4 minute read
Judges and Ministers versus The People
from Solo Winter 2023
by EPC Studio
There is a complete failure on all sides to recognise that both Judges and Ministers and MPs have been busy encroaching on the proper rights of the People.
So far as Judges are concerned, the representatives of the People that they have been encroaching upon over the last 50 years in various “reforms” to legal practice (in particular Civil Litigation), is on the rights of the People assembled as a Jury.
Just as still in most cases in America that appear before the courts, the Juries decide what the outcome will be whether it is a criminal or a civil matter, so also from “time immemorial,” until recently, have Juries decided on cases in England.
In times past, Juries would typically be the sort of people who would have had the vote in the days of the property qualification. To some extent, that approach lasted up until the late 1960s when only rate payers could be called up for Jury Service.
But it is worth remembering that it was juries which exercised a very important brake on the growth of State power and of misbehaviour by politicians and State employees and the judiciary itself. They also exercised a brake on how over complicated the law could become.
Before the Second World War most civil cases were dealt with by a Judge and Jury, with the Judge deciding legal points and the Jury deciding all the findings of fact and often deciding the damages to be awarded as well. This meant that the law couldn’t get beyond the point of complexity that a Jury could sensibly understand what was at stake. It also meant that Judges and, for that matter Barristers, had to be much better at explaining their arguments, otherwise the Jury would not necessarily understand what was being spoken about.
Criticism (by Lawyers) is that Juries are unpredictable and that they tend to decide which of the parties to a case they like and that they focus on that rather than on dry legal points.
It is however a myth to imagine that Judges are very much more predictable than Juries. Judges are rather more inclined to think that they know what is going on, but that means that they are quite likely to leap to conclusions, rather than to listen carefully to what comes before them. Also, in particular, Judges over complicate the decision-making process. Once upon a time there might only have been two or three points of principle to consider. Now there might be a dozen or more in a typical case. So, it is very difficult to predict, even for a lawyer in any complicated case, which of the points of principle the Judge will decide is decisive. Therefore, it is often just as hard to predict the outcome of a case before a Judge, as it would have been with a Jury.

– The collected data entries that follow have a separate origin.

-- ==== Sys2Proof/Machine/Gleaner.lean ====
section
/-!
DEFINITION. The Gleaners (12): rotary positions (R279), appends to the stage (R277, R278), attention through product
tables (R280 to R283), the Loft bytes charged (R289), and GLEAN as a whole.
-/
namespace Sys2Proof.Machine

/-! ### Reads -/

/-- Bytes read by a Gleaner: a failure aborts the task (R290). -/
def State.gleanRead (s : State) (lane rec g a n : Nat) : Option (List Byte) × State :=
  let r := s.readMem 3 a n
  match r.1.2 with
  | none => (some r.1.1, r.2)
  | some w => (none, r.2.abortStep lane { status := stMemUncorrectable, block := 0x40, inst := g, detail := w } rec)

/-- Ranges read one after the other. -/
def State.gleanReads (lane rec g : Nat) : List (Nat × Nat) → State → Option (List Byte) × State
  | [], s => (some [], s)
  | p :: t, s =>
    match s.gleanRead lane rec g p.1 p.2 with
    | (none, s) => (none, s)
    | (some b, s) =>
      match State.gleanReads lane rec g t s with
      | (none, s) => (none, s)
      | (some c, s) => (some (b ++ c), s)

/-- Elements of a vector from its bytes: fp32, or bf16 widened (R288). -/
def vecOf (bf : Bool) (b : List Byte) : List Nat :=
  if bf then (List.range (b.length / 2)).map fun k => ofBf16 (ofLe ((b.drop (2 * k)).take 2))
  else (List.range (b.length / 4)).map fun k => ofLe ((b.drop (4 * k)).take 4)

/-! ### Rotary positions -/

/-- A vector rotated at a position (R279). -/
def rotate (base pos : Nat) (x : List Nat) : List Nat :=
  if isZero base then x
  else
    let half := x.length / 2
    let lo := x.take half
    let hi := x.drop half
    let cs := (List.range half).map fun e => let a := ropeAngle pos base e x.length; (fCos a, fSin a)
    let pairs := (lo.zip hi).zip cs
    pairs.map (fun p => fSub (fMul p.1.1 p.2.1) (fMul p.1.2 p.2.2)) ++ pairs.map fun p => fAdd (fMul p.1.2 p.2.1) (fMul p.1.1 p.2.2)

/-! ### Codes -/

/-- Codes packed: two to a byte for K4, the even-indexed in bits 3:0 (R147, R274). -/
def packCodes (k8 : Bool) (cs : List Int) : List Byte :=
  if k8 then cs.map fun c => BitVec.ofNat 8 (ofSigned 8 c)
  else (List.range (cs.length / 2)).map fun i => BitVec.ofNat 8 (ofSigned 4 (cs.getD (2 * i) 0) + 16 * ofSigned 4 (cs.getD (2 * i + 1) 0))

/-- The code of an element of a row (R146). -/
def codeAt (k8 : Bool) (b : List Byte) (e : Nat) : Int :=
  if k8 then asSigned 8 (b.getD e 0).toNat
  else
    let v := (b.getD (e / 2) 0).toNat
    asSigned 4 (if e % 2 = 0 then v % 16 else v / 16)

/-- A block of 32 elements. -/
def blockOf (x : List Nat) (k : Nat) : List Nat := (x.drop (32 * k)).take 32

/-- A key or value vector converted block by block (R147): its conversions in order. -/
def Session.convertRow (x : Session) (layer kv head pos scale : Nat) (v : List Nat) : List Conversion :=
  (List.range x.nb).map fun k =>
    let round (i : Nat) : Q → Int := if x.stoch then stochRound x.seed (kvIndex layer kv head pos (32 * k + i)) else Q.rne
    convertKv round (if x.k8 then 127 else 7) scale (blockOf v k)

/-- The stage row of its conversions: codes, then the word of exponents (R277). -/
def Session.rowOf (x : Session) (cs : List Conversion) : List Byte :=
  packCodes x.k8 ((cs.flatMap fun c => c.codes).map fun c => c.val) ++ le 8 (cs.zipIdx.foldl (fun n c => n + c.1.s.toNat * 16 ^ c.2) 0)

/-! ### Head scales -/

/-- The head scales of a session for a layer, by KV head: H_K and H_V as they are read (R146, R273). -/
def State.readScales (lane rec layer : Nat) (x : Session) : List Nat → State → Option (List (Nat × Nat)) × State
  | [], s => (some [], s)
  | h :: t, s =>
    let g := h % 8
    match s.gleanRead lane rec g (x.laneAddr g (x.scaleOff layer h 0)) 4 with
    | (none, s) => (none, s)
    | (some b, s) =>
      let k := ofLe (b.take 2)
      let v := ofLe (b.drop 2)
      let s := s.bump (aGleaner g 0x44) (b2n (headScaleFixed k) + b2n (headScaleFixed v))
      match State.readScales lane rec layer x t s with
      | (none, s) => (none, s)
      | (some l, s) => (some ((headScale k, headScale v) :: l), s)

/-- The head scales of every session of a step. -/
def State.allScales (lane rec : Nat) (r : GleanR) : List Nat → State → Option (List (Nat × List (Nat × Nat))) × State
  | [], s => (some [], s)
  | n :: t, s =>
    match s.session n with
    | none => State.allScales lane rec r t s
    | some x =>
      match State.readScales lane rec r.layer x (List.range r.kvHeads) s with
      | (none, s) => (none, s)
      | (some l, s) =>
        match State.allScales lane rec r t s with
        | (none, s) => (none, s)
        | (some m, s) => (some ((n, l) :: m), s)

/-- The head scales of a KV head. -/
def scalesOf (sc : List (Nat × List (Nat × Nat))) (n h : Nat) : Nat × Nat := ((look sc n).getD []).getD h (fOne, fOne)

/-! ### Appending -/

/-- One key or value row of a column appended (R278). -/
def State.appendRow (s : State) (lane rec : Nat) (r : GleanR) (x : Session) (c : Column) (i h kv scale : Nat) : Option Unit × State :=
  let g := h % 8
  let src := (if kv = 0 then r.kIn else r.vIn) + i * r.kvStride + h * r.headDim * r.inSize
  match s.gleanRead lane rec g src (r.headDim * r.inSize) with
  | (none, s) => (none, s)
  | (some b, s) =>
    let v := vecOf (bitOf r.flags 0) b
    let v := if kv = 0 then rotate r.ropeBase c.pos v else v
    let cs := x.convertRow r.layer kv h c.pos scale v
    let s := s.writeMem (.lane lane) (x.stageRow c.stage c.j r.layer h kv) (x.rowOf cs)
    let s := (s.bump (aGleaner g 0x34) x.nb).bump (aGleaner g 0x38) (cs.countP fun c => c.zeroRange)
    (some (), s.bump (aGleaner g 0x3C) (cs.map fun c => clippedCount c.codes).sum)

/-- The rows a record appends: batch column, KV head, key or value, ascending. -/
def GleanR.appendList (r : GleanR) (t : Step) : List ((Column × Nat) × Nat × Nat) :=
  t.cols.zipIdx.flatMap fun c => (List.range r.kvHeads).flatMap fun h => [(c, h, 0), (c, h, 1)]

/-- Every append of a record, up to one whose read fails (R278, R280). -/
def State.appends (lane rec : Nat) (r : GleanR) (sc : List (Nat × List (Nat × Nat))) :
    List ((Column × Nat) × Nat × Nat) → State → Option Unit × State
  | [], s => (some (), s)
  | a :: t, s =>
    let c := a.1.1
    let hs := scalesOf sc c.session a.2.1
    match s.session c.session with
    | none => State.appends lane rec r sc t s
    | some x =>
      match s.appendRow lane rec r x c a.1.2 a.2.1 a.2.2 (if a.2.2 = 0 then hs.1 else hs.2) with
      | (none, s) => (none, s)
      | (some _, s) => State.appends lane rec r sc t s

/-! ### Attention -/

/-- A key or value row of a visible position: its code bytes and its block exponents, from the Loft below N, else from the
stage (R280). -/
def State.kvRow (s : State) (lane rec : Nat) (r : GleanR) (x : Session) (c : Column) (h kv pos : Nat) :
    Option (List Byte × List Nat) × State :=
  let g := h % 8
  let len := r.headDim * x.bits / 8
  let n := c.pos - c.j
  if pos < n then
    let e := x.expOff r.layer h kv pos 0
    let elast := (x.expOff r.layer h kv pos (x.nb - 1)).1
    match State.gleanReads lane rec g (x.lanePieces g (x.codeOff r.layer h kv pos) len ++ x.lanePieces g e.1 (elast - e.1 + 1)) s with
    | (none, s) => (none, s)
    | (some b, s) =>
      let w := ofLe (b.drop len) / (if e.2 then 16 else 1)
      (some (b.take len, (List.range x.nb).map fun k => w / 16 ^ k % 16), s)
  else
    match s.gleanRead lane rec g (x.stageRow c.stage (pos - n) r.layer h kv) (len + 8) with
    | (none, s) => (none, s)
    | (some b, s) => (some (b.take len, (List.range x.nb).map fun k => ofLe (b.drop len) / 16 ^ k % 16), s)

/-- The running softmax of one query head (R282). -/
structure Attn where
  m : Nat
  l : Nat
  acc : List Nat

/-- The score of a position before the head scale (R281, R282). -/
def rawScore (k8 : Bool) (q : List Nat) (codes : List Byte) (exps : List Nat) : Nat :=
  exps.zipIdx.foldl (fun raw b =>
    let w := (List.range 32).map fun i => lut k8 (q.getD (32 * b.2 + i) 0) (codeAt k8 codes (32 * b.2 + i))
    fAdd raw (fScale (pairsumN 5 w) ((b.1 : Int) - 15))) 0

/-- One visible position (R282). -/
def Attn.step (a : Attn) (k8 : Bool) (score : Nat) (codes : List Byte) (exps : List Nat) : Attn :=
  let a := if fLt a.m score then
      let c := fExpE (fSub a.m score)
      { m := score, l := fMul a.l c, acc := a.acc.map fun v => fMul v c }
    else a
  let pr := fExpE (fSub score a.m)
  { a with
    l := fAdd a.l pr
    acc := a.acc.zipIdx.map fun v => fAdd v.1 (fScale (lut k8 pr (codeAt k8 codes v.2)) (((exps.getD (v.2 / 32) 0 : Nat) : Int) - 15)) }

/-! ### Loft bytes charged -/

/-- The pieces of 256 bytes that the lane offsets a to b touch, but for those that reading up to `prev` has touched. -/
def newPieces (prev : Option Nat) (a b : Nat) : Nat :=
  b / 256 + 1 - ((prev.map fun e => max (a / 256) (e / 256 + 1)).getD (a / 256))

/-- The Loft bytes that position p adds to the charge of one head's keys and values, where the record reads the cache of the
session from position lo on: every piece of a Stook's codes and exponents costs 256 bytes once (R203, R289). -/
def Session.chargeAt (x : Session) (layer h lo p : Nat) : Nat :=
  let prev := if lo < p && p % 256 ≠ 0 then some (p - 1) else none
  let codeEnd (kv p : Nat) : Nat := x.codeOff layer h kv p + x.headDim * x.bits / 8 - 1
  let expEnd (kv p : Nat) : Nat := (x.expOff layer h kv p (x.nb - 1)).1
  256 * ([0, 1].map fun kv => newPieces (prev.map (codeEnd kv)) (x.codeOff layer h kv p) (codeEnd kv p)
    + newPieces (prev.map (expEnd kv)) (x.expOff layer h kv p 0).1 (expEnd kv p)).sum

/-- The lowest position a column sees (R280). -/
def GleanR.lowest (r : GleanR) (pos : Nat) : Nat := if r.window = 0 then 0 else pos + 1 - r.window

/-- The visible positions of a column (R280). -/
def GleanR.visible (r : GleanR) (pos : Nat) : List Nat :=
  (List.range (pos + 1 - r.lowest pos)).map fun i => r.lowest pos + i

/-- A Gleaner takes one visible position of a query head: the position counts in VISITS, and a Loft position that the record
has not read before is charged in LOFT_BYTES. A unit is read once per record for all columns and query heads that use it
(R289), so the session's first column and the KV head's first query head carry the charge; they see the lowest position. The
position that stops a Gleaner on an abort counts: it stops AFTER its present position (R290, log entry 130). -/
def State.takePosition (s : State) (r : GleanR) (x : Session) (c : Column) (h gq p : Nat) : State :=
  let g := h % 8
  let s := s.bump48 (aGleaner g 0x28) 1
  if p < c.pos - c.j && c.j = 0 && gq % max 1 r.qPerKv = 0 then
    s.bump48 (aGleaner g 0x20) (x.chargeAt r.layer h (r.lowest c.pos) p)
  else s

/-- Attention of one query head over its visible positions, up to one whose read fails (R280, R282, R290). -/
def State.attend (lane rec : Nat) (r : GleanR) (x : Session) (c : Column) (h gq : Nat) (q : List Nat) (hk : Nat) :
    List Nat → Attn → State → Option Attn × State
  | [], a, s => (some a, s)
  | p :: t, a, s =>
    match (s.takePosition r x c h gq p).kvRow lane rec r x c h 0 p with
    | (none, s) => (none, s)
    | (some k, s) =>
      match s.kvRow lane rec r x c h 1 p with
      | (none, s) => (none, s)
      | (some v, s) =>
        let score := fMul (fMul (rawScore x.k8 q k.1 k.2) hk) r.scale
        State.attend lane rec r x c h gq q hk t (a.step x.k8 score v.1 v.2) s

/-- One query head of a column: read, rotated, attended, written (R280, R282). -/
def State.queryHead (s : State) (lane rec : Nat) (r : GleanR) (x : Session) (c : Column) (i gq : Nat) (hs : Nat × Nat) : Option Unit × State :=
  let h := gq / max 1 r.qPerKv
  let g := h % 8
  match s.gleanRead lane rec g (r.qIn + i * r.qStride + gq * r.headDim * r.inSize) (r.headDim * r.inSize) with
  | (none, s) => (none, s)
  | (some b, s) =>
    let q := rotate r.ropeBase c.pos (vecOf (bitOf r.flags 0) b)
    match State.attend lane rec r x c h gq q hs.1 (r.visible c.pos) ⟨fNegInf, 0, List.replicate r.headDim 0⟩ s with
    | (none, s) => (none, s)
    | (some a, s) =>
      let o := a.acc.map fun v => fMul (fDiv v a.l) hs.2
      let bytes := o.flatMap fun v => if bitOf r.flags 1 then le 2 (toBf16 v) else le 4 (if isNaN v then fNaN else v)
      let s := s.writeMem (.lane lane) (r.out + i * r.outStride + gq * r.headDim * r.outSize) bytes
      (some (), if o.any isNaN then s.bump (aGleaner g 0x40) else s)

/-- Every query head of every column, up to one whose read fails. -/
def State.queries (lane rec : Nat) (r : GleanR) (sc : List (Nat × List (Nat × Nat))) : List ((Column × Nat) × Nat) → State → Option Unit × State
  | [], s => (some (), s)
  | a :: t, s =>
    let c := a.1.1
    match s.session c.session with
    | none => State.queries lane rec r sc t s
    | some x =>
      match s.queryHead lane rec r x c a.1.2 a.2 (scalesOf sc c.session (a.2 / max 1 r.qPerKv)) with
      | (none, s) => (none, s)
      | (some _, s) => State.queries lane rec r sc t s

/-! ### GLEAN -/

/-- The work of a GLEAN on a step (R278 to R283); none when a read failed. -/
def State.gleanWork (s : State) (t : Step) (rec : Nat) (r : GleanR) : Option Unit × State :=
  match State.allScales t.lane rec r t.sessions s with
  | (none, s) => (none, s)
  | (some sc, s) =>
    let s := if bitOf r.mode 0 then s.modStep t.lane fun t => { t with staged := t.sessions.map fun n => (n, t.width n) } else s
    match if bitOf r.mode 0 then State.appends t.lane rec r sc (r.appendList t) s else (some (), s) with
    | (none, s) => (none, s)
    | (some _, s) =>
      if bitOf r.mode 1 then
        State.queries t.lane rec r sc (t.cols.zipIdx.flatMap fun c => (List.range (r.kvHeads * r.qPerKv)).map fun g => (c, g)) s
      else (some (), s)

/-- GLEAN (R278 to R290, R311): the record runs on all eight Gleaners after their earlier records, and is complete. -/
def doGlean (lane rec : Nat) (s : State) : State :=
  match s.stepOf lane with
  | none => s
  | some t =>
    match t.liveAt rec with
    | none => s
    | some v =>
      match v.op with
      | .glean r =>
        if !s.works t || t.live.any (fun w => decide (w.idx < rec) && w.op.kind = 5) then s
        else
          let s := (List.range 8).foldl (fun s g => s.setReg (aGleaner g 0x10) rec) s
          (match s.gleanWork t rec r with
          | (none, s) => s
          | (some _, s) => (s.modStep lane fun t => t.complete rec).settle)
      | _ => s

end Sys2Proof.Machine
end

The Law has been becoming ever more difficult to understand. The original idea of the Rule of Law (which is that citizens can know where they stand, viz a viz State and each other) gets ever more lost sight of in a fog of complexity and bureaucratic rule making. Add to that mix a toxic brew of political interference and faddist “reforms” and a legislature that thinks it is okay to produce in excess of 20,000 pages of new legislation every year! No wonder nobody now knows what the Law is, without spending time looking it up! Often quite a lot of time!
The other point that is lost with the decline of the position of the Jury is keeping the Law in line with common sense.

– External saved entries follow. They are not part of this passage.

/-- MILL_OP (R248 to R268): the record runs on the Mills of its effective mask, and is complete. -/
def doMillOp (lane rec : Nat) (s : State) : State :=
  match s.stepOf lane with
  | none => s
  | some t =>
    match t.liveAt rec with
    | none => s
    | some v =>
      match v.op with
      | .millOp r =>
        let mills := s.effective r
        if !s.works t || s.millBusy t rec mills then s
        else
          let n := r.itemCount t
          let s := ((List.range (min n mills.length)).map (millOf mills)).foldl (fun s m => s.setReg (aMill m 0x10) rec) s
          let s := State.runItems t rec r mills (List.range n) s
          (match s.stepOf lane with
          | none => s
          | some u =>
            if u.failure.isSome then s
            else
              let s := if r.op = 0x0A then s.runRouter t r mills else s
              (s.modStep lane fun t => t.complete rec).settle)
      | _ => s

end Sys2Proof.Machine
end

Looking outside of England it is worth noting that Law is often not the friend of Liberty. A perhaps extreme, but nevertheless true example of that is that most things that Hitler did as Führer were legal! Whether he could have got an English jury to have upheld his actions is worth a moments reflection.

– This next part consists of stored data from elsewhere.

-- ==== Sys2Proof/Machine/Power.lean ====
section
/-!
DEFINITION. Supply, pins, reset and device states (02, 05; R24 to R34, R107, R108), power states and wakes (R390 to R395,
R457), supply events (R396 to R400), temperatures, bands, throttle and thermal shutdown (R37, R380 to R389), POWER_STATE
and THERMAL_READ (R392, R401).
-/
namespace Sys2Proof.Machine

/-! ### Reset and shutdown -/

/-- Registers that keep their values through a reset or a shutdown until the next BOOT: those of the Lantern's own domain
(R31, R402). -/
def keptReg (a : Nat) : Bool := (aLantern 0 ≤ a && a < aSieve 0) || aLedger 0 ≤ a

/-- Every block except the Lantern and the Ledger loses its state (R27, R31); the uptime goes on, and the fuses stay (R5),
some of them programmed where a FW_LOAD_END is cut short (R426). -/
def State.unpower (s0 : State) (d : DState) (rails : Bool) : State :=
  let s := s0.cutBurn
  { State.reset with
    pending := s.pending
    dev := d
    clocks := { tick := s.clocks.tick }
    regs := s.regs.filter fun r => keptReg r.1
    net := { sent := s.net.sent }
    ledger := s.ledger
    lantern := { s.lantern with
      railsUp := rails, vaneBroken := [], entry := none, waking := none, wakeAt := none, dozeDue := false, save := none,
      hold := none, sleptFrom := .ready, softDue := false, fault := none }
    hasp := { svnBits := s.hasp.svnBits, revoked := s.hasp.revoked }
    free := s.free }

/-- The record of a part of the Lantern. -/
def lanternRecord (kind detail : Nat) (status : Nat := 0) : Record :=
  { kind := kind, status := status, block := 0x0080, inst := 0, detail := detail }

/-! ### The supply input (R24, R26, R454) -/

/-- A whole number of volts in the unit of a magnitude, 1/256 V. -/
def volts (v : Nat) : Nat := 256 * v

/-- One unit of a magnitude in nV. -/
def unitNV : Nat := 3906250

/-- The reverse-blocking switch is open: the input has fallen below the bulk (R454). -/
def Lantern.blocked (l : Lantern) : Bool := decide (l.input * unitNV < l.bulk)

/-- The monitored rail in 1/256 V (R454): the bulk while the reverse-blocking switch is open, else the input. -/
def Lantern.rail (l : Lantern) : Nat := if l.blocked then l.bulk / unitNV else l.input

/-- What the supply monitor reads now: the monitored rail within the monitor's 0.3 V, and within the further 0.2 V of R454
while the rail follows the input (R26, R454, log entry 19). -/
def State.supplyNow (s : State) : Nat :=
  let tol : Int := if s.lantern.blocked then 76 else 127
  let err := max (-tol) (min tol (Config.supplyError s.ledger.bootCount s.clocks.tick))
  min 65535 ((s.lantern.rail : Int) + err).toNat

/-- The monitor reads a magnitude (R454): down to it the bulk has fallen, and the input lies anywhere below, a free value;
or it has been read above the bulk, and is the input. -/
def State.supplyRead (s : State) (m : Nat) : State :=
  if m * unitNV ≤ s.lantern.bulk then
    let v := s.takeFree
    { v.2 with lantern := { v.2.lantern with input := v.1 % (m + 1), bulk := m * unitNV } }
  else { s with lantern := { s.lantern with input := m } }

/-- The supply has come above 40.0 V (R26): a rail that stood no higher now reads an input above it, up to the 72 V of R24,
a free value. -/
def State.supplyRises (s : State) : State :=
  if volts 40 < s.lantern.rail then s
  else
    let v := s.takeFree
    v.2.supplyRead (volts 40 + 1 + v.1 % volts 32)

/-- The supply has come below 28.0 V (R26): a rail that stood no lower is now a free value below it. -/
def State.supplyGone (s : State) : State :=
  if s.lantern.rail < volts 28 then s
  else
    let v := s.takeFree
    v.2.supplyRead (v.1 % volts 28)

/-- The bulk after one Lantern tick (R454): above the input it falls as the load draws on it, V1² - V2² = 2 P t / C with
t = 250 ns and C = 2.8 mF, until it meets the input; below the input it rises with the charging current, I t / C, until
it meets it. -/
def Lantern.bulkAfter (l : Lantern) (watts milliamps : Nat) : Nat :=
  let vin := l.input * unitNV
  if vin < l.bulk then max vin (Nat.sqrt (l.bulk * l.bulk - watts * 10 ^ 18 / 5600))
  else min vin (l.bulk + milliamps * 625 / 7)

/-- One Lantern tick of the input stage (R26, R454): the bulk follows the input, and the monitor samples the rail. The load
is at most 540 W, and 5 W while the main rails are down (R14, R455); the charging current at most 10 A (R24). -/
def State.supplyTick (s : State) : Lantern :=
  let l := s.lantern
  let watts := min (if l.railsUp then 540 else 5) (Config.loadAt s.ledger.bootCount s.clocks.tick)
  { l with
    bulk := l.bulkAfter watts (min 10000 (Config.inrushAt s.ledger.bootCount s.clocks.tick))
    sampled := true }

/-- The main rails are sequenced (R455): once both pins have a confirmed level and HWSD_N is high, which is the model's
moment for it (log entry 105); RESET_N low keeps them up (R31). -/
def State.sequenceRails (s : State) : State :=
  if s.dev = .lantern ∧ s.lantern.resetN.isSome ∧ s.lantern.hwsdN = some true then
    { s with lantern := { s.lantern with railsUp := true } }
  else s

/-- The device leaves SHUTDOWN once the supply is good, both pins and the internal HWSD_N are high, and no Ledger write is
under way (R28, R33, R388). In LANTERN its main rails are sequenced (R28, R455, log entry 105). -/
def State.tryLeave (s : State) : State :=
  let l := s.lantern
  if s.dev = .shutdown ∧ l.supplyOk ∧ l.resetN = some true ∧ l.hwsdN = some true ∧ !l.internalHwsd ∧ s.ledger.writing.isNone then
    { s with dev := .lantern, lantern := { l with shutCause := none, railsUp := true } }
  else s

/-- A safe shutdown (R27, R32): every domain except the Lantern loses its power. -/
def State.shutDown (s : State) (cause : ShutCause) : State :=
  let t := s.unpower .shutdown false
  { t with lantern := { t.lantern with shutCause := some cause } }

/-- The start condition is confirmed (R26, R28): from OFF the soft start begins; in SHUTDOWN after a reset level the device
goes on to LANTERN. -/
def doStartCondition (s : State) : State :=
  let r := s.supplyRises
  let t : State := { r with lantern := { r.lantern with supplyOk := true } }
  if s.dev = .off then t else if s.dev = .shutdown ∧ !s.lantern.supplyOk then t.tryLeave else s

/-- The crystal is stable (R30, R107, R402): the device is in LANTERN, the uptime counts from 0, and no pin has a confirmed
level. The bulk is charged to the input (R24). -/
def doCrystalStable (s : State) : State :=
  if s.dev = .off ∧ s.lantern.supplyOk then
    { s with
      dev := .lantern
      clocks := {}
      lantern := { resetN := none, hwsdN := none, railsUp := false, input := s.lantern.input, bulk := s.lantern.input * unitNV } }
  else s

/-- The entry to BOOT (R5, R31, R109, R437): every register at its after-power-up value, BOOT_COUNT raised. The Lantern
keeps watching (R31): the times of thermal shutdowns (R388), a channel found critical (R387) and the supply go on. -/
def doBootEntry (s : State) : State :=
  let l := s.lantern
  if s.dev = .lantern ∧ l.resetN = some true ∧ l.hwsdN = some true ∧ !l.internalHwsd then
    let t := s.unpower .boot true
    { t with
      regs := []
      ledger := { t.ledger with bootCount := (t.ledger.bootCount + 1) % 2 ^ 32 }
      lantern := { shutTimes := l.shutTimes, critical := l.critical, input := l.input, bulk := l.bulk } }
  else s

Most of the more questionable offences which buttress multi-culturalism are magistrates only offences – that is not an accident! If you are up before a District Judge there will be no application of common sense, or of justice, just of State Law!
Rather than tinkering with a legal rule here or there I would say what we really need is a massive reinjection of Juries into legal practice, but with the proviso that those eligible to sit on juries needs some serious pruning.